Thursday, September 17, 2009

MR FIX IT

They come to a broken down cabin with the front yard full of junk. There is an old broken down car in the driveway. It has the hood up and tweaked off to the side and broken windows. Three of the tires are flat. There are weeds throughout the front yard and the porch is busted up and the cabin is badly in need of paint. The four enter the yard through the broken down gate that only has one hinge. They cross the yard and step onto the porch, as they do Awareness steps through a broken board that causes his foot to go through the porch. He pulls his leg out and Mr. Nice Guy knocks on the door. A short bald headed man dressed in coveralls with a big belly and chewing on a stubby cigar answers the door.

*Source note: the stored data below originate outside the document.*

-- ==== Sys2Proof/Machine/HostPort.lean ====
section
/-! DEFINITION. The host's side of the core: the register map (10_state.md R51), the buffers as the host reaches them
(20_memory.md R75 to R77), and every access of 20_memory.md R85 but the issue of a command (Machine/Fetch.lean). -/

namespace Sys2Proof.Machine

/-- Reading a register of `n` bits zero-extended, or sign-extended (R51). -/
def zeroExtend {w : Nat} (v : BitVec w) : Word := v.setWidth 64

/-- SF_SHIFT and QLP are read sign-extended (R51). -/
def signExtend {w : Nat} (v : BitVec w) : Word := v.signExtend 64

/-- POS as the host reads it (R31): the position where 64 bits hold it, else a free value (log 7). -/
def positionWord (s : State) : Word := if s.pos.toNat < 2 ^ 64 then s.pos.setWidth 64 else Config.endPosition

/-- The bits register number n holds, as the host reads them (R51); a number not in the map reads 0. -/
def registerBits (s : State) (n : Nat) : Word :=
  match n with
  | 0x01 => statusWord s
  | 0x02 => s.result
  | 0x03 => ctrlWord s
  | 0x04 => positionWord s
  | 0x06 => s.len
  | 0x07 => crcWord s
  | 0x10 => zeroExtend s.si.rate
  | 0x11 => zeroExtend s.si.channels
  | 0x12 => zeroExtend s.si.bps
  | 0x13 => zeroExtend s.si.total
  | 0x14 => zeroExtend s.si.minBlock
  | 0x15 => zeroExtend s.si.maxBlock
  | 0x16 => zeroExtend s.si.minFrame
  | 0x17 => zeroExtend s.si.maxFrame
  | 0x18 => if s.siValid then 1 else 0
  | 0x20 => zeroExtend s.fh.blocking
  | 0x21 => zeroExtend s.fh.blockSize
  | 0x22 => zeroExtend s.fh.rate
  | 0x23 => zeroExtend s.fh.chAssign
  | 0x24 => zeroExtend s.fh.channels
  | 0x25 => zeroExtend s.fh.bps
  | 0x26 => zeroExtend s.fh.number
  | 0x27 => zeroExtend s.fh.crc8
  | 0x30 => zeroExtend s.sf.type
  | 0x31 => zeroExtend s.sf.order
  | 0x32 => zeroExtend s.sf.wasted
  | 0x33 => zeroExtend s.sf.prec
  | 0x34 => signExtend s.sf.shift
  | n => if 0x40 ≤ n ∧ n ≤ 0x5F then signExtend (s.qlp[n - 0x40]?.getD 0) else 0

/-- A host read of register number n (R51): UNDEF where it is marked so. A read has no side effect (R79). -/
def registerRead (s : State) (n : Nat) : Option Word :=
  if s.undef.getLsbD n then none else some (registerBits s n)

/-- SI_VALID may become 1: every register 0x10..0x17 has been written, and the channel count and the depth are in
their legal ranges (R40). -/
def streamInfoComplete (s : State) : Bool :=
  decide (s.undef &&& markRange 0x10 8 = 0) &&
  decide (1 ≤ s.si.channels.toNat ∧ s.si.channels.toNat ≤ 8) &&
  decide (4 ≤ s.si.bps.toNat ∧ s.si.bps.toNat ≤ 32)

/-- A host write to SI_VALID (R40). STATUS.CODE is OK unless a 1 is refused (R344; DEDUCED, log 8). -/
def writeSiValid (v : Word) (s : State) : State :=
  if v.getLsbD 0 then
    if streamInfoComplete s then setCode .ok { s with siValid := true }
    else setCode .illegalCommand { s with siValid := false }
  else setCode .ok { s with siValid := false }

/-- A host write of LEN: refused above P_BUF_MAX or below POS div 8 rounded up (R32, R85). -/
def writeLen (v : Word) (s : State) : State :=
  if v.toNat ≤ s.cfg.bufMax ∧ (s.pos.toNat + 7) / 8 ≤ v.toNat then setCode .ok { s with len := v }
  else setCode .illegalCommand s

/-- A host write of SEEK: refused above LEN (R39). -/
def writeSeek (off : Word) (s : State) : State :=
  if off.toNat ≤ s.len.toNat then setCode .ok (setCrcs 0 0 (setPos (8 * off.toNat) s))
  else setCode .illegalCommand s

/-- A host write to a StreamInfo register: SI_VALID becomes 0 and the register is marked written (R40, R48). -/
def writeStreamInfo (n : Nat) (f : StreamInfo → StreamInfo) (s : State) : State :=
  { s with si := f s.si, siValid := false, undef := clearMark n s.undef }

/-- A host write to a frame header register (R41). -/
def writeFrameHeader (n : Nat) (f : FrameHeader → FrameHeader) (s : State) : State :=
  { s with fh := f s.fh, undef := clearMark n s.undef }

/-- A host write of the value v to register number n, other than CMD (R51): the low bits are stored; a register that
is read-only and a number not in the map ignore it. -/
def registerWrite (n : Nat) (v : Word) (s : State) : State :=
  match n with
  | 0x01 => writeStatus v s
  | 0x03 => writeCtrl v s
  | 0x05 => writeSeek v s
  | 0x06 => writeLen v s
  | 0x10 => writeStreamInfo 0x10 (fun r => { r with rate := v.setWidth 20 }) s
  | 0x11 => writeStreamInfo 0x11 (fun r => { r with channels := v.setWidth 4 }) s
  | 0x12 => writeStreamInfo 0x12 (fun r => { r with bps := v.setWidth 6 }) s
  | 0x13 => writeStreamInfo 0x13 (fun r => { r with total := v.setWidth 36 }) s
  | 0x14 => writeStreamInfo 0x14 (fun r => { r with minBlock := v.setWidth 16 }) s
  | 0x15 => writeStreamInfo 0x15 (fun r => { r with maxBlock := v.setWidth 16 }) s
  | 0x16 => writeStreamInfo 0x16 (fun r => { r with minFrame := v.setWidth 24 }) s
  | 0x17 => writeStreamInfo 0x17 (fun r => { r with maxFrame := v.setWidth 24 }) s
  | 0x18 => writeSiValid v s
  | 0x20 => writeFrameHeader 0x20 (fun r => { r with blocking := v.setWidth 1 }) s
  | 0x21 => writeFrameHeader 0x21 (fun r => { r with blockSize := v.setWidth 17 }) s
  | 0x22 => writeFrameHeader 0x22 (fun r => { r with rate := v.setWidth 20 }) s
  | 0x23 => writeFrameHeader 0x23 (fun r => { r with chAssign := v.setWidth 4 }) s
  | 0x24 => writeFrameHeader 0x24 (fun r => { r with channels := v.setWidth 4 }) s
  | 0x25 => writeFrameHeader 0x25 (fun r => { r with bps := v.setWidth 6 }) s
  | 0x26 => writeFrameHeader 0x26 (fun r => { r with number := v.setWidth 36 }) s
  | 0x27 => writeFrameHeader 0x27 (fun r => { r with crc8 := v.setWidth 8 }) s
  | 0x34 => setShift (v.setWidth 5) s
  | n => if 0x40 ≤ n ∧ n ≤ 0x5F then setQlp (n - 0x40) (v.setWidth 16) s else s

/-- A RES address that names an entry (R76). -/
abbrev IsResAddress (a : Nat) : Prop := a ≤ 65534

/-- An SMP address that names an entry: `c × 65536 + i` with `c ≤ 7` and `i ≤ 65534` (R77). -/
abbrev IsSmpAddress (a : Nat) : Prop := a / 65536 ≤ 7 ∧ a % 65536 ≤ 65534

/-- The reset signal (R340): every piece of the core's state at its reset value. The parameters are not state, and the
host's remaining accesses, the record of a model fault and the count of free values go on (log 12). -/
def resetCore (s : State) : State :=
  { State.reset with cfg := s.cfg, inbox := s.inbox, undefRead := s.undefRead, freeCtr := s.freeCtr }

/-- One access of the host other than the issue of a command. -/
def hostAccess (a : HostAccess) (s : State) : Host.Outcome State Fault Refusal :=
  match a with
  | .writeRegister n v => .next (registerWrite n.toNat v s)
  | .readRegister n => .next { s with hostData := registerRead s n.toNat }
  | .writeBuf a b => if a < s.cfg.bufMax then .next { s with buf := cellSet s.buf a b } else .fault .noSuchByte
  | .readBuf a =>
    if a < s.cfg.bufMax then .next { s with hostData := (cellGet s.buf a).map zeroExtend } else .fault .noSuchByte
  | .writeRes a v => .next (if IsResAddress a then { s with res := cellSet s.res a v } else s)
  | .readRes a => .next { s with hostData := if IsResAddress a then cellGet s.res a else some 0 }
  | .writeSmp a v => .next (if IsSmpAddress a then { s with smp := cellSet s.smp a v } else s)
  | .readSmp a => .next { s with hostData := if IsSmpAddress a then cellGet s.smp a else some 0 }
  | .reset => .next (resetCore s)

end Sys2Proof.Machine
end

“Mr. Fix It!” Mr. Nice Guys exclaims. “This is my new friend Awareness and his two servants Enlightenment and Illumination. I was telling them about our invention. When I told them about you they said they just had to meet you.”

“Welcome,” Mr. Fix It says, “come in and I will introduce you to my family.”

The four men enter the cabin. It is a mess. Awareness is embarrassed to even be there. He has never seen such a house in disarray. I won’t even venture to describe it.

Imagine the worst you have ever seen. Imagine everything broken. Broken windows, broken glasses, broken sink, broken chairs, broken tables, broken dishes, broken lights, broken appliances, broken hearts, broken minds, broken dreams, broken arms, broken legs, broken noses, broken toes, broken fingers, everything is broken.

“This is my wife, I’m Sorry,” Mr. Fix it introduces her to Awareness and his companions.

“I’m sorry for the mess,” She apologizes.

Awareness searches for some kind of polite response. “O that’s O.K. It looks lived in.”

“This here’s my oldest boy, Reason”. Mr. Fix it introduces his son. “He has two pet snakes, ‘On and on’ and ‘Relentless’. They rap themselves around a problem and refuse to let go. They are very talented.”

“Please to meet you.” Awareness bows.

“I will make some tea,” I’m Sorry tells her guests. “Would you like sugar or honey?”

“Sugar, please”. Awareness answers.

“I’m sorry I’m all out of sugar,” She replies. Awareness stares awkwardly at her.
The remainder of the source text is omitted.